CALEB M. WRIGHT, Senior District Judge.

I. INTRODUCTION

This declaratory judgment action was originally filed in state court and removed to this Court pursuant to 28 U.S.C. §§ 1441 and 1446 by petition filed on March 15, 1977. Presently before the Court is plaintiff’s Motion to Remand. 1 Remand is sought on the grounds that this Court lacks jurisdiction because the action does not present a federal question and that the removal was defective because of the failure of some defendants to join in the removal petition. The Court concludes that it does not have federal question jurisdiction of this ease, and in light of this conclusion, it is unnecessary to discuss the failure of some defendants to join in the removal petition.

II. BACKGROUND

Plaintiff, Arden-Mayfair, a Delaware corporation, brought this action in state court naming as defendants (1) Louart Corporation, a California corporation, and a substantial shareholder of Arden-Mayfair, Marshall I. Kass, and Henry L. Melczer, Louart’s President and Vice-President (collectively “the Louart defendants”); (2) each of Arden-Mayfair’s incumbent directors; (3) nine named Delaware resident Arden-Mayfair shareholders; and (4) John Doe 1 to John Doe 12,00 intended to represent individually and as class action representatives Arden-Mayfair shareholders.
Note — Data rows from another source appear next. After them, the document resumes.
-- ==== Sys2Proof/Tests/Slice0.lean ====
section
/-! SUPPORT. Tests: ill-formed commands are refused, every statement's hypotheses are met by a concrete state, and single
commands on small states answer what the spec gives. -/

namespace Sys2Proof.Tests

open Sys2Proof.Machine

set_option Elab.async false

/-! ## Helpers -/

/-- What `f` sees of the next state. -/
def seen {α : Type} (f : State → α) (o : Host.Outcome State Fault Refusal) : Option α :=
  match o with
  | .next t => some (f t)
  | _ => none

/-- Is the command refused as ill formed? -/
def refused (o : Host.Outcome State Fault Refusal) : Bool :=
  match o with
  | .refused .illFormed => true
  | _ => false

/-- The status of the entry at a port's completion head. -/
def firstStatus (p : Port) (s : State) : Nat := fieldAt ((s.port p).queued 0) 4 2

/-- After power-on and a successful calibration. -/
def ready : State := { State.reset with mem := { MemService.reset with cal := .ready } }

/-- A request of Port 0 with tag 7. -/
def ask (q : Request) : Passed := { port := .p0, tag := 7, request := q, live := true }

/-- The state with that request passed and in hand. -/
def asked (q : Request) (s : State) : State :=
  { s with passed := [ask q], port0 := { s.port0 with inHand := some { code := q.code, tag := 7 } } }

/-- A DATA record of four frames of one slot, in block 0. -/
def record : DataFields :=
  { mode := .segmented, retention := .lossless, layout := [{ source := .channel 0, coding := .unsigned }], frameSize := 2
    first := 100, frames := 4, firstBlock := some 0, blockCount := 1, startOffset := 0, trigger := none, marks := []
    markOverflow := 0, shortPretrigger := false, truncated := false, afterGap := false, damaged := false
    resumedArchive := false }

/-- Entry `n` of the catalog. -/
def entry (n : Nat) (st : EntryState) (archReq : Bool) : Entry :=
  { number := n, state := st, session := 1, archReq := archReq, body := .data record }

/-- A SEALED record of `n` frames. -/
def longEntry (n : Nat) : Entry := { entry 1 .sealed true with body := .data { record with frames := n } }

/-- A GAP entry. -/
def gapEntry (n : Nat) : Entry :=
  { number := n, state := .sealed, session := 1, archReq := true, body := .gap { first := 5, count := 2, cause := .intakeFull } }

/-- The state with one SEALED archive-required record, whose one block is block 0. -/
def stored : State :=
  { ready with
    catalog := { entries := [entry 1 .sealed true], next := 2, epoch := 0, session := 1 }
    blocks := { State.reset.blocks with free := natsFrom 1 8191 }
    mem := { ready.mem with cells := [(0, 0x11), (1, 0x22), (2, 0x33), (7, 0x44)] } }

/-- A hold of record 1 with a window at the bottom of the aperture. -/
def windowed (kind : HoldKind) (interval : Nat) : Hold :=
  { tag := 3, kind := kind, first := 1, last := 1, interval := interval, remaining := interval, ticks := 0
    window := some { base := 0, size := 4194304 } }

/-- That state with holds in slots 0 and 1 of Port 0 as given. -/
def holding (a b : Option Hold) (s : State) : State := { s with bank0 := (s.bank0.setSlot 0 a).setSlot 1 b }

/-- Every slot of Port 0 ACTIVE. -/
def fullBank : HoldBank := { HoldBank.reset with slots := Vector.replicate 16 (some (windowed .firm 5)) }

/-- The part with its engine bound to Port 0, one buffer supplied. -/
def bound (g : EngineState) (s : State) : State :=
  { s with engine := { Engine.reset with bound := some .p0, state := g, buffers := [{ addr := 0x1000, size := 8192 }] } }

/-- A write that the engine has issued. -/
def outWrite : OutWrite := { addr := 0x1000, off := 0, len := 96, entry := 1 }

/-- The session RUNNING, of the given mode and with its blocks in the given states. -/
def running (mode : CaptureMode) (w : WriterState) (a : AlignerState) : State :=
  { ready with
    session := { Session.reset with state := .running }
    writer := { Writer.idle { WriterParams.reset with mode := mode, frameSize := 2, framesPerBlock := 2097152 } with
      state := w, nextFrame := some 0 }
    aligner := { Aligner.rest { AlignerParams.reset with mode := mode, post := 4 } with
      state := a, newest := some 31, firstFrame := some 0, armingFrame := some 0 }
    intake := { Intake.reset with
      state := .accepting, linkUp := true, linkSeen := true, frameSize := 2, hiMark := 12, loMark := 4
      setup := [{ source := .channel 0, coding := .unsigned }], expected := some 32, newest := some 31
      firstFrame := some 0 } }

/-- Thirty-two frames of zero samples. -/
def quiet : Vector (Vector Sample 8) 32 := Vector.replicate 32 (Vector.replicate 8 0)

/-- Legal configuration parameters: channel 0 alone. -/
def rawLegal : RawConfig :=
  { mode := 0, pairModes := 0, enables := 1, codings := 0, pre := 0, post := 1, span := 1, rawLatency := 0, holdoff := 0
    rearm := 0, early := 0, markEnables := 0, archReq := 0, retention := 0, hiMark := 12, loMark := 4, order := 0
    flush := 1000, buffersLow := 0, startAlign := 0 }

/-- A part configured with them. -/
def configured (s : State) : State :=
  { s with session := { s.session with config := some rawLegal.record, generation := 1 } }

/-! ## Ill-formed commands -/

theorem test_read_past_aperture : refused (exec (.windowRead .p0 68719476736 1) State.reset) = true := by decide
theorem test_read_of_no_bytes : refused (exec (.windowRead .p0 0 0) State.reset) = true := by decide
theorem test_read_too_long : refused (exec (.windowRead .p0 0 257) State.reset) = true := by decide
theorem test_aperture_write_of_no_bytes : refused (exec (.apertureWrite .p1 0 []) State.reset) = true := by decide
theorem test_aperture_write_past_aperture : refused (exec (.apertureWrite .p1 68719476736 [0]) State.reset) = true := by
  decide
theorem test_control_write_of_no_bytes : refused (exec (.controlWindowWrite .p0 0 []) State.reset) = true := by decide
theorem test_control_write_too_long :
    refused (exec (.controlWindowWrite .p0 0 (List.replicate 257 0)) State.reset) = true := by
  decide +kernel
theorem test_every_group_is_well_formed :
    (Instr.frameGroup 0xFFFFFFFFFFFFFFFF quiet).wf = true ∧
      (Instr.start .p0 (some { first := 0xFFFFFFFFFFFFFFFF, arrived := 31 })).wf = true := by decide

/-! ## States that meet the statements' hypotheses -/

theorem test_premises_StepRunsFrontCommand :
    ({ State.reset with pending := [.powerOn] } : State).pending = .powerOn :: [] := rfl

theorem test_premises_WellFormedCommandsComplete :
    (Instr.powerOn.wf = true ∧
      ((ready.mem.busy = none) ∧
        inCapture 34359738366 ([1, 2] : List Byte).length = true ∧ inCapture 34359738367 2 = false)) ∧
      (Instr.windowRead .p0 0 0).wf = false := by decide

/-- An idle step from power-on is a next state, so the invariants' statements are about something. -/
theorem test_premises_step_answers : (∃ t, step State.reset = .next t) ∧ (∃ t, step ready = .next t) :=
  ⟨⟨_, rfl⟩, ⟨_, rfl⟩⟩
theorem test_premises_MemoryStaysCanonical : stored.memoryCanonical := by unfold State.memoryCanonical; decide
theorem test_premises_RefreshDebtStaysBounded :
    ({ ready with mem := { ready.mem with debt := 9 } } : State).debtBounded := by unfold State.debtBounded; decide
theorem test_premises_CatalogStaysNumbered : stored.catalog.Numbered := ⟨by decide, by decide, by decide, by decide⟩

theorem test_premises_CompletionEntriesStay :
    (∃ t, exec (.completionHeadWrite .p1 0) State.reset = .next t) ∧ (∀ v, Instr.completionHeadWrite .p1 0 ≠ .completionHeadWrite .p0 v) ∧
      Instr.completionHeadWrite .p1 0 ≠ .powerOn :=
  ⟨⟨_, rfl⟩, nofun, nofun⟩
theorem test_premises_OnlyWriterBurstsWriteMemory :
    (∃ t, exec .refreshDue stored = .next t) ∧ Instr.refreshDue ≠ .powerOn ∧ Instr.refreshDue ≠ .calibrationSuccess ∧
      ∀ ks, Instr.refreshDue ≠ .writerBurstDone ks :=
  ⟨⟨_, rfl⟩, nofun, nofun, nofun⟩

theorem test_premises_CalibrationEnds : State.reset.mem.cal = .calibrating ∧ ready.mem.cal ≠ .calibrating := by decide
theorem test_premises_RefreshComesDue :
    ready.mem.cal = .ready ∧ ready.mem.busy = none ∧ ready.mem.debt < 8 ∧
      8 ≤ ({ ready with mem := { ready.mem with debt := 8 } } : State).mem.debt ∧ State.reset.mem.cal ≠ .ready := by decide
The underlying controversy in this case is a direct result of recent California legislation which became effective January 1, 1977, expanding applicability of the California General Corporation Law (“G.C.L.”). Section 2115 of the G.C.L. makes corporations not incorporated in California, which have no “outstanding securities listed on any national securities exchange”, subject to certain provisions of the G.C.L. governing internal corporate affairs if:

“. . . the average of the property factor, the payroll factor and the sales factor (as defined in Sections 25129, 25132 and 25134 of the Revenue and Taxation Code) with respect to it is more than 50 percent during its latest full income year and if more than one-half of its outstanding voting securities are held of record by persons having addresses in this state [California].” § 2115(a).
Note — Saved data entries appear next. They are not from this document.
-- ==== Sys2Proof/Machine/Intra16.lean ====
section
/-! DEFINITION. The 7 commands of the 16×16 luma class (44_intra_8x8_16x16_chroma.md R234 to R242). -/

namespace Sys2Proof.Machine

/-- `PRED16.V` (44_intra_8x8_16x16_chroma.md R236). -/
def execPred16V (s : State) : Out := predictAround .pred16V 16 (topRun 16) modeV s

/-- `PRED16.H` (44_intra_8x8_16x16_chroma.md R237). -/
def execPred16H (s : State) : Out := predictAround .pred16H 16 (leftRun 16) modeH s

/-- `PRED16.DC` (44_intra_8x8_16x16_chroma.md R238). -/
def execPred16DC (s : State) : Out :=
  predictAround .pred16DC 16 (fun s => topRun 16 s ++ leftRun 16 s) (fun c _ _ => dcFull 4 c) s

/-- `PRED16.DCL` (44_intra_8x8_16x16_chroma.md R239). -/
def execPred16DCL (s : State) : Out := predictAround .pred16DCL 16 (leftRun 16) (fun c _ _ => dcLeft 4 c) s

/-- `PRED16.DCT` (44_intra_8x8_16x16_chroma.md R240). -/
def execPred16DCT (s : State) : Out := predictAround .pred16DCT 16 (topRun 16) (fun c _ _ => dcTop 4 c) s

/-- `PRED16.DC128` (44_intra_8x8_16x16_chroma.md R241). -/
def execPred16DC128 (s : State) : Out := predict128 .pred16DC128 16 s

/-- `PRED16.P` (44_intra_8x8_16x16_chroma.md R242). -/
def execPred16P (s : State) : Out :=
  predictAround .pred16P 16 (fun s => cornerRun s ++ topRun 16 s ++ leftRun 16 s) (planar 8 fun g => asr (5 * g + 32) 6) s

end Sys2Proof.Machine
end

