/-- With a zero vector `MCLUMA` is `COPY` (R274): the same outcome from the same state, whatever `SRCB1`, `SRCB2`, `SRCB3`
hold, given a table whose entry 0 is 0 and one command's acceptance. -/
def Obligations.ZeroVectorIsCopy : Prop :=
  ∀ (wc hc : SizeCode) (s : State), s.cfg.wf = true → s.signedReg 9 = 0 → s.signedReg 10 = 0 →
    (Accepts (.mcluma wc hc) s ↔ Accepts (.copy wc hc) s) ∧
    (Accepts (.copy wc hc) s → exec (.mcluma wc hc) s = exec (.copy wc hc) s)

/-! # Racing accesses of the host and the engine (20_memory.md) -/

/-- What a command can see and leave where the host has written memory during the run (20_memory.md R67,
93_implementation_defined.md U3): every byte is seen as memory holds it or as one of its racing values; the command raises no
fault of its own for it and does to the registers what it does on the memory seen; it leaves every byte at its own value or
at the host's, a byte that the host did not write at its own, and a byte that it does not write as it was. What a command
writes is its write set, but of an ADS command in range the bytes its list fills (41_metrics.md R127; log 23). Words seen at `CP`
that are no command raise `ILLEGAL_COMMAND` with the `W0` seen. How the values are chosen is free (logs 6 and 9). -/
def Obligations.RacingAccesses : Prop :=
  ∀ s : State, s.mem.wf → s.ready → s.canFetch →
    (∀ a : Nat, s.seen.mem.read a = s.mem.read a ∨ (a, s.seen.mem.read a) ∈ s.raced) ∧
    (IllegalWords (w0At s.seen.mem s.cp.toNat) (w1At s.seen.mem s.cp.toNat) →
      step s = .next { faulted s.popMove .illegalCommand (w0At s.seen.mem s.cp.toNat) with fresh := s.seen.fresh }) ∧
    ∀ (i : Instr) (t : State), decode (s.seen.mem.fetch s.cp.toNat) = .ok i → step s = .next t →
      ∃ u, exec i s.popMove.seen = .next u ∧
        t = { u with mem := t.mem, written := t.written, raced := t.raced, fresh := t.fresh } ∧
        (∀ a : Nat, t.mem.read a = u.mem.read a ∨ t.mem.read a = s.mem.read a) ∧
        (∀ a : Nat, ¬s.hostWrote a → t.mem.read a = u.mem.read a) ∧
        (∀ a : Nat, ¬Reaches (storedBy i s.seen) a → t.mem.read a = s.mem.read a) ∧
        (i ∉ [Instr.ads1, .ads2, .ads4] → storedBy i s.seen = writes i s) ∧
        (i ∈ [Instr.ads1, .ads2, .ads4] → Accepts i s → (∀ n < s.g[(9 : Fin 16)].toNat, adsCost i s.seen n < 2 ^ 31) →
          ∀ a : Int, Reaches (storedBy i s.seen) a ↔
            s.unsignedReg 0 ≤ a ∧ a < s.unsignedReg 0 + 2 * ((adsList i s.seen).length : Nat))
end

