-- ==== Sys2Proof/Laws/Races.lean ====
section
/-! SUPPORT. What a racing access can do, once (20_memory.md R67, 93_implementation_defined.md U3): the memory a command sees,
the memory it leaves, the list of racing values; and what a fetch and command can do. -/

namespace Sys2Proof.Machine

/-! ## Sets of addresses -/

theorem Rect.covers_iff {r : Rect} {a : Int} : r.covers a = true ↔ r.Has a := by
  simp only [Rect.covers, List.any_eq_true, List.mem_range, Rect.Has, Rect.addr]
  constructor
  · rintro ⟨y, hy, h⟩
    have h := of_decide_eq_true h
    exact ⟨(a - (r.base + (r.y0 + y) * r.stride + (r.x0 + 0))).toNat, by omega, y, hy, by omega⟩
  · rintro ⟨x, hx, y, hy, rfl⟩
    exact ⟨y, hy, decide_eq_true ⟨by omega, by omega⟩⟩

theorem covers_iff {rs : List Rect} {a : Int} : covers rs a = true ↔ Reaches rs a := by
  simp only [covers, List.any_eq_true, Rect.covers_iff, Reaches]

@[simp] theorem covers_nil (a : Int) : covers [] a = false := rfl

/-! ## The list of racing values -/

@[simp] theorem mem_note {c d : Host.Cell} {cs : List Host.Cell} : d ∈ note c cs ↔ d = c ∨ d ∈ cs := by
  unfold note
  split
  · exact ⟨.inr, fun h => h.elim (fun e => e ▸ ‹_›) id⟩
  · exact List.mem_cons

@[simp] theorem mem_foldr_note {d : Host.Cell} {new cs : List Host.Cell} :
    d ∈ new.foldr note cs ↔ d ∈ new ∨ d ∈ cs := by
  induction new with
  | nil => simp
  | cons c new ih => simp [ih, or_assoc]

/-- A value that a command adds belongs to a racing byte it wrote, and is the host's or its own. -/
theorem mem_newRaces {ws : List Rect} {host engine : Memory} {cs : List Host.Cell} {d : Host.Cell} :
    d ∈ newRaces ws host engine cs ↔
      (∃ v, (d.1, v) ∈ cs) ∧ covers ws d.1 = true ∧ (d.2 = host.read d.1 ∨ d.2 = engine.read d.1) := by
  obtain ⟨a, u⟩ := d
  simp only [newRaces, List.mem_flatMap, List.mem_filter, List.mem_cons, List.not_mem_nil, or_false, Prod.mk.injEq]
  constructor
  · rintro ⟨⟨b, v⟩, ⟨hc, hw⟩, ⟨rfl, rfl⟩ | ⟨rfl, rfl⟩⟩
    · exact ⟨⟨v, hc⟩, hw, .inl rfl⟩
    · exact ⟨⟨v, hc⟩, hw, .inr rfl⟩
  · rintro ⟨⟨v, hc⟩, hw, h⟩
    exact ⟨(a, v), ⟨hc, hw⟩, h.imp (fun e => ⟨rfl, e⟩) fun e => ⟨rfl, e⟩⟩

/-! ## The memory a command sees -/

theorem Memory.seen_wf {m : Memory} (hm : m.wf) (cs : List Host.Cell) (n : Nat) : (m.seen cs n).wf := by
  induction cs generalizing m n with
  | nil => exact hm
  | cons c cs ih =>
    refine ih ?_ (n + 1)
    split
    · exact Memory.write_wf hm _ _
    · exact hm

theorem Memory.seen_inside {m : Memory} {k : Nat} (hm : ∀ c ∈ m, c.1 < k) {cs : List Host.Cell}
    (hc : ∀ c ∈ cs, c.1 < k) (n : Nat) : ∀ c ∈ m.seen cs n, c.1 < k := by
  induction cs generalizing m n with
  | nil => exact hm
  | cons c cs ih =>
    refine ih (fun d hd => ?_) (fun d hd => hc d (List.mem_cons_of_mem _ hd)) (n + 1)
    split at hd
    · rcases Memory.mem_write hd with rfl | hd
      · exact hc c List.mem_cons_self
      · exact hm d hd
    · exact hm d hd

/-- A byte is seen as memory holds it, or as one of its racing values. -/
theorem Memory.read_seen {m : Memory} (hm : m.wf) (cs : List Host.Cell) (n a : Nat) :
    (m.seen cs n).read a = m.read a ∨ (a, (m.seen cs n).read a) ∈ cs := by
  induction cs generalizing m n with
  | nil => exact .inl rfl
  | cons c cs ih =>
    obtain ⟨b, v⟩ := c
    simp only [Memory.seen]
    split
    · rcases ih (Memory.write_wf hm b v) (n + 1) with h | h
      · by_cases hb : a = b
        · subst hb
          rw [Memory.read_write_same hm] at h
          exact .inr (by rw [h]; exact List.mem_cons_self)
        · rw [Memory.read_write_other hb] at h
          exact .inl h
      · exact .inr (List.mem_cons_of_mem _ h)
    · exact (ih hm (n + 1)).imp id (List.mem_cons_of_mem _)

/-- A byte that the host has not written in the run is seen as memory holds it. -/
theorem Memory.read_seen_other {m : Memory} (hm : m.wf) {cs : List Host.Cell} {a : Nat} (h : ∀ v, (a, v) ∉ cs) (n : Nat) :
    (m.seen cs n).read a = m.read a := (Memory.read_seen hm cs n a).resolve_right (h _)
Any corporation which satisfies the above tests is required by § 301(a) of the G.C.L. to conduct annual election of the entire board of directors, and under § 708(a) thereof to permit cumulative voting with respect to the election of directors. 2

*582 Arden-Mayfair is a Delaware corporation. Under its Certificate of Incorporation and by-laws, it prohibits cumulative voting. It maintains a staggered board of directors whereby three directors are elected annually for terms of three years. These provisions are conceded by the Louart defendants to be valid under the General Corporation Law of Delaware. Thus, should Arden-Mayfair satisfy the tests set forth in § 2115 of the G.C.L., the requirements of the California law would be in direct conflict with certain aspects of Arden-Mayfair’s current internal corporate structure as sanctioned by Delaware law.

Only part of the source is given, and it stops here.